College basketball’s national scoring leader in 2011, BYU’s Jimmer Fredette, was the 10th overall pick of the NBA draft. Last season’s top scorer, Oakland’s Reggie Hamilton, went undrafted.
Virginia Tech’s Erick Green figures to experience a draft night somewhere in between Thursday.
A 6-foot-3 guard and the first player from a power conference to lead the country in scoring since Purdue’s Glenn Robinson in 1994, Green averaged 25 points this past season. He’s virtually certain to be selected Thursday and could become only the second Hokie chosen in the first round, joining Dell Curry (1986).
“I think he’s worthy of a first-round pick,” ESPN analyst Jay Bilas said during a media teleconference Wednesday, “and that’s saying a lot.”

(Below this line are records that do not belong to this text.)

-- ==== Sys2Proof/Machine/Schedule.lean ====
section
/-! DEFINITION. The schedule unit: SCHEDULE, CANCEL, QUERY and LIST (R43 to R61), its tick (R35, R64, R115, R116), the
release of WAITING entries (R115 to R117), and the cancellation requests (R62). -/

namespace Sys2Proof.Machine

/-! ### SCHEDULE -/

/-- The lowest-numbered FREE slot (R37). -/
def State.freeSlot (s : State) : Option SlotId := (List.finRange 64).find? fun i => (s.entry i).isNone

/-- The position check of R45: below the length of an allocated segment; a free segment has no length. -/
def State.positionInRange (s : State) (a : Action) : Bool :=
  match a with
  | .pattern segment position => (s.store.segments[segment]).all fun g => decide (position < g.length)
  | _ => true

/-- The ownership checks of R46: every line owned and not held, and the segment of a PATTERN entry allocated to p. -/
def State.ownershipFor (s : State) (p : PortId) (pl : Plan) : Bool :=
  s.ownsForEntry p pl.lines &&
    match pl.action with
    | .pattern segment _ => (s.segmentOf p segment).isSome
    | _ => true

/-- The entry that a SCHEDULE creates (R53). -/
def Plan.entry (pl : Plan) (p : PortId) (state : EntryState) (latePolicy : Option LatePolicy) : Entry :=
  { port := p, label := pl.label, lines := pl.lines, action := pl.action, state := state, remaining := pl.remaining,
    interval := pl.interval, notify := pl.notify, latePolicy := latePolicy }

/-- An entry is placed in a FREE slot, which keeps its generation (R37, R53). -/
def State.place (s : State) (i : SlotId) (e : Entry) : State := s.setSlot i { s.slot i with entry := some e }

/-- An entry to be created TIMED: the collision check, then the creation (R52, R53). -/
def State.createTimed (s : State) (p : PortId) (i : SlotId) (pl : Plan) (due : Tick) (lp : Option LatePolicy) : State :=
  if s.schedule.dueHeld none pl.lines due then s.finish p .duplicate .empty
  else (s.place i (pl.entry p (.timed due) lp)).finish p .ok (.schedule (s.handle i) .timed (some due))

/-- An entry to be created WAITING, marked newly joined: the check against the waiting list, then the creation
(R51 to R53, R116). -/
def State.createWaiting (s : State) (p : PortId) (i : SlotId) (pl : Plan) (input : InputId) (sel : EdgeSelection)
    (offset : BitVec 24) : State :=
  if s.schedule.waitingHeld pl.lines input offset then s.finish p .duplicate .empty
  else (s.place i (pl.entry p (.waiting input sel offset true) none)).finish p .ok
    (.schedule (s.handle i) .waiting none)

/-- A late ABSOLUTE entry whose policy is FIRE_NOW (R49): the next due tick is judged first, then the entry fires with the
late flag, and ends or joins the due queue. -/
def State.createFireNow (s : State) (p : PortId) (i : SlotId) (pl : Plan) : State :=
  let e := pl.entry p (.timed s.schedule.now) (some .fireNow)
  match pl.remaining.takenDown with
  | none => (s.fire i e true).finish p .ok (.schedule (s.handle i) .ended none)
  | some _ =>
    let due := e.nextDue s.schedule.now
    if s.schedule.dueHeld none pl.lines due then s.finish p .duplicate .empty
    else (s.fire i e true).finish p .ok (.schedule (s.handle i) .timed (some due))

/-- The entry of a SCHEDULE that has passed the argument, ownership and FULL checks, by its mode (R48 to R51). -/
def State.create (s : State) (p : PortId) (i : SlotId) (pl : Plan) : State :=
  match pl.mode with
  | .trigger input sel offset => s.createWaiting p i pl input sel offset
  | .relative offset => s.createTimed p i pl (s.schedule.now + offset) none
  | .absolute due policy =>
    if inFuture s.schedule.now due then s.createTimed p i pl due (some policy)
    else
      match policy with
      | .refuse => s.finish p .late (.late s.schedule.now)
      | .fireNow => s.createFireNow p i pl

/-- SCHEDULE taken by the schedule unit: the checks of R44 to R52 in their order, then the creation (R53). One that comes to
its ownership question waits until the line table has taken the replies sent before (R16, R30). -/
def State.takeSchedule (s : State) (p : PortId) (a : ScheduleArgs) : State :=
  match a.plan with
  | none => s.finish p .badArg .empty
  | some pl =>
    if !s.positionInRange pl.action then s.finish p .badArg .empty
    else if !s.repliesTaken then s
    else if !s.ownershipFor p pl then s.finish p .notOwner .empty
    else
      match s.freeSlot with
      | none => s.finish p .full .empty
      | some i => s.create p i pl

/-- SCHEDULE (R53). -/
def execSchedule (p : PortId) (s : State) : Host.Outcome State Fault Refusal :=
  match (s.port p).request with
  | some (.schedule a) => .next (s.takeSchedule p a)
  | _ => .next s

/-! ### CANCEL and QUERY -/

/-- What a handle resolves to (R39). -/
inductive Resolved where
  | refused (status : Status)
  | entry (i : SlotId) (e : Entry)
  deriving DecidableEq, Repr

/-- The resolution of a handle against the slot pool (R39). -/
def State.resolve (s : State) (p : PortId) (slot generation : Byte) : Resolved :=
  match below 64 slot with
  | none => .refused .badArg
  | some i =>
    match s.entry i with
    | none => .refused .notFound
    | some e =>
      if (s.slot i).generation ≠ generation then .refused .notFound
      else if e.port ≠ p then .refused .notOwner
      else .entry i e

/-- The state of an entry as reported (R56, R58). -/
def EntryState.reported : EntryState → ReportedState
  | .timed _ => .timed
  | .waiting _ _ _ _ => .waiting

/-- CANCEL taken by the schedule unit (R56). -/
def State.takeCancel (s : State) (p : PortId) (slot generation : Byte) : State :=
  match s.resolve p slot generation with
  | .refused status => s.finish p status .empty
  | .entry i e => (s.endEntry i).finish p .ok (.cancel e.remaining e.state.reported)

/-- CANCEL (R56). -/
def execCancel (p : PortId) (s : State) : Host.Outcome State Fault Refusal :=
  match (s.port p).request with
  | some (.cancel slot generation) => .next (s.takeCancel p slot generation)
  | _ => .next s

/-- QUERY taken by the schedule unit (R58). -/
def State.takeQuery (s : State) (p : PortId) (slot generation : Byte) : State :=
  match s.resolve p slot generation with
  | .refused status => s.finish p status .empty
  | .entry i e => s.finish p .ok (.query (s.handle i) e)

/-- QUERY (R58). -/
def execQuery (p : PortId) (s : State) : Host.Outcome State Fault Refusal :=
  match (s.port p).request with
  | some (.query slot generation) => .next (s.takeQuery p slot generation)
  | _ => .next s

/-! ### LIST -/

/-- The due tick of the entry in slot i, when it is TIMED. -/
def State.dueOf (s : State) (i : SlotId) : Option Tick :=
  match s.entry i with
  | some e => match e.state with
    | .timed due => some due
    | .waiting _ _ _ _ => none
  | none => none

/-- Slot i stands ahead of the list when no slot of the list is nearer: among equal distances the lower slot comes first
because slots are inserted from the highest down (R41). -/
def State.insertByDue (s : State) (i : SlotId) : List SlotId → List SlotId
  | [] => [i]
  | j :: rest =>
    if distance s.schedule.now ((s.dueOf i).getD 0) ≤ distance s.schedule.now ((s.dueOf j).getD 0) then i :: j :: rest
    else j :: s.insertByDue i rest

/-- The due queue (R41): the slots of the TIMED entries by distance from now, then by slot. -/
def State.dueQueue (s : State) : List SlotId :=
  ((List.finRange 64).filter fun i => (s.dueOf i).isSome).foldr s.insertByDue []

/-- The waiting list (R42), by slot. -/
def State.waitingList (s : State) : List SlotId :=
  (List.finRange 64).filter fun i => (s.entry i).isSome && (s.dueOf i).isNone

/-- The pending entries of port p in LIST order (R60). -/
def State.listOf (s : State) (p : PortId) : List SlotId :=
  (s.dueQueue ++ s.waitingList).filter fun i => (s.entry i).any fun e => decide (e.port = p)

/-- LIST taken by the schedule unit (R60). -/
def State.takeList (s : State) (p : PortId) (k : Byte) : State :=
  if 63 < k.toNat then s.finish p .badArg .empty
  else
    s.finish p .ok
      (.list (s.listOf p).length
        ((((s.listOf p).drop k.toNat).take Config.listPage).map fun i => ⟨s.handle i, s.dueOf i⟩))

/-- LIST (R60). -/
def execList (p : PortId) (s : State) : Host.Outcome State Fault Refusal :=
  match (s.port p).request with
  | some (.list k) => .next (s.takeList p k)
  | _ => .next s

/-! ### The tick, the end-of-tick report and releases -/

/-- The newly joined mark is cleared (R116). -/
def Entry.unmarked (e : Entry) : Entry :=
  match e.state with
  | .waiting input sel offset _ => { e with state := .waiting input sel offset false }
  | .timed _ => e

/-- The schedule unit takes the tick of t (R35, R64, R116). -/
def ScheduleUnit.tick (u : ScheduleUnit) (t : Tick) : ScheduleUnit :=
  { now := t, slots := u.slots.map fun sl => { sl with entry := sl.entry.map Entry.unmarked }, endOfTickTaken := false }

/-- SCHEDULE_UNIT_TICK (R64): the next tick, taken only when the work of the tick before it is done. -/
def execScheduleUnitTick (s : State) : Host.Outcome State Fault Refusal :=
  match s.ticksToSchedule with
  | t :: rest =>
    if s.tickWorkDone then .next { s with ticksToSchedule := rest, schedule := s.schedule.tick t } else .next s
  | [] => .next s

/-- END_OF_TICK_REPORT (R115): the report of tick now. -/
def execEndOfTickReport (s : State) : Host.Outcome State Fault Refusal :=
  match s.endOfTickReports with
  | t :: rest =>
    if t = s.schedule.now then
      .next { s with endOfTickReports := rest, schedule := { s.schedule with endOfTickTaken := true } }
    else .next s
  | [] => .next s

/-- The entry is matched by a release request (R116), with its trigger offset. -/
def Entry.matchedBy (e : Entry) (r : ReleaseRequest) : Option (BitVec 24) :=
  match e.state with
  | .waiting input sel offset newlyJoined =>
    if input = r.input ∧ sel.admits r.direction = true ∧ newlyJoined = false then some offset else none
  | .timed _ => none

/-- The turn of one slot in a release request (R117): a matched entry takes its due tick, or ends COLLIDED. -/
def State.releaseSlot (r : ReleaseRequest) (s : State) (i : SlotId) : State :=
  match s.entry i with
  | none => s
  | some e =>
    match e.matchedBy r with
    | none => s
    | some offset =>
      let due := later r.tick offset
      if s.schedule.dueHeld (some i) e.lines due then
        (s.endEntry i).postSchedule e.port (e.cancelledNotice (s.handle i) r.tick e.remaining .collided)
      else s.place i { e with state := .timed due }

/-- A release request taken by the schedule unit (R117): the slots in ascending order. -/
def State.takeReleaseRequest (s : State) (r : ReleaseRequest) : State :=
  (List.finRange 64).foldl (State.releaseSlot r) s

/-- RELEASE_REQUEST (R115, R117): the waiting release request of the input whose capture tick is now. -/
def execReleaseRequest (input : InputId) (s : State) : Host.Outcome State Fault Refusal :=
  match s.releaseRequests.find? fun r => decide (r.input = input ∧ r.tick = s.schedule.now) with
  | some r => .next ({ s with releaseRequests := s.releaseRequests.erase r }.takeReleaseRequest r)
  | none => .next s

/-! ### Cancellation requests (R62) -/

/-- RELEASE_CANCELLATION_REQUEST (R24, R62): cause RELEASED; the reply carries the count. -/
def execReleaseCancellationRequest (p : PortId) (s : State) : Host.Outcome State Fault Refusal :=
  match (s.port p).wires.releaseRequest with
  | some ls =>
    let t := (s.cancelEntries p (Entry.touches p ls) (some .released)).updWires p fun w => { w with releaseRequest := none }
    .next { t with scheduleToLines := t.scheduleToLines ++ [.release p (s.cancelCount (Entry.touches p ls))] }
  | none => .next s

/-- ORPHAN_REQUEST (R62, R171): cause ORPHANED; the reply carries no count. -/
def execOrphanRequest (p : PortId) (s : State) : Host.Outcome State Fault Refusal :=
  match (s.port p).wires.orphanRequest with
  | some ls =>
    let t := (s.cancelEntries p (Entry.touches p ls) (some .orphaned)).updWires p fun w => { w with orphanRequest := none }
    .next { t with scheduleToLines := t.scheduleToLines ++ [.orphan p] }
  | none => .next s

/-- PARTING_REQUEST (R62, R174, step 1): every pending entry of the port ends, without a notice. -/
def execPartingRequest (p : PortId) (s : State) : Host.Outcome State Fault Refusal :=
  if s.partingAt p .entries then
    .next ((s.cancelEntries p (fun e => decide (e.port = p)) none).replyParting p (s.pendingCount p))
  else .next s

end Sys2Proof.Machine
end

Green not only carried the scoring burden for an offensively challenged team but also scored efficiently, shooting 47.5 percent from the field, 81.6 from the free-throw line. The primary questions about him as a pro:
Can he be an every-day point guard? And can he defend?
“If it was clear he is a point guard, I think we would have been talking about him as high as 15, 14 in the draft,” said Chad Ford, an NBA reporter for ESPN. “I know there's some interest there for some teams in the 20s like the Pacers, for example, at 23. The Jazz have liked him a little bit, the Clippers liked him a little bit at 25.
“I just don't think he gets out of the first five picks in the 30s just because of the intriguing nature of what he did last year, and the efficiency with which he scored. He’s one of the players that I think is a sleeper in this draft.”
Green averaged an ACC-high 36.6 minutes per game, wear and tear that, combined with his scoring responsibilities, compromised his defense. In Bilas’ words, Green “didn’t distinguish himself as a defender.”
“You have to be able to play on both ends,” Bilas added, “because if you don’t play defense, they’re going after you. They’re going to target you, and if you don’t score, they’re not going to guard you.
“I didn’t watch him a ton live this year because after a certain point of the season there weren’t as many meaningful games he was playing in. But I watched a ton of tape of him, and he did take breaks defensively, but the guy played 40 minutes every game.”
First-round selection (top 30 picks) or not, Green does not project to play 35-40 minutes per night in the NBA. That should permit him to improve his defense and hone his versatile offensive skills.
“He’s good coming off screens,” Bilas said. “He can shoot it off the catch, he can shoot it off the dribble, he can create for himself. …
“I can’t imagine that there are teams out there (saying), ‘OK, we’re going to draft Erick Green so he can come in here, be our top guy and leading scorer.’ … He’s going to have to fit into an overall concept where he’s not the lead guy.”
Ford: “He’s small for a (shooting) guard, so teams want to see him as a point guard and they want to see how he reads defenses, how he passes the ball. So in a workout where you can play three-on-three -- that's the NBA rules, that's the most that you can play in workouts -- they're going to put him in situations where he has to make reads, and they want to see how he reads the defense as a point guard, not as a scorer. …
“What's your basketball IQ? How will you see your teammates in the openings? … I've generally heard that that's gone very well with Erick, and it's helped him move into the first-round consideration.”
Curry was the 15th pick in 1986, by the Utah Jazz. Teammates Keith Colbert and Bobby Beecher also were drafted that year, and the lone Hokies taken since were Bimbo Coles (40th in 1990), Eddie Lucas (58th in 1999) and Deron Washington (59th in 2008).
The hunch here is that Green goes late in the first round to a quality team such as the San Antonio Spurs at 28.
“Everybody’s got a different sensibility and eye,” Bilas said of scouting the draft. “Nobody’s got a magic eye for this.”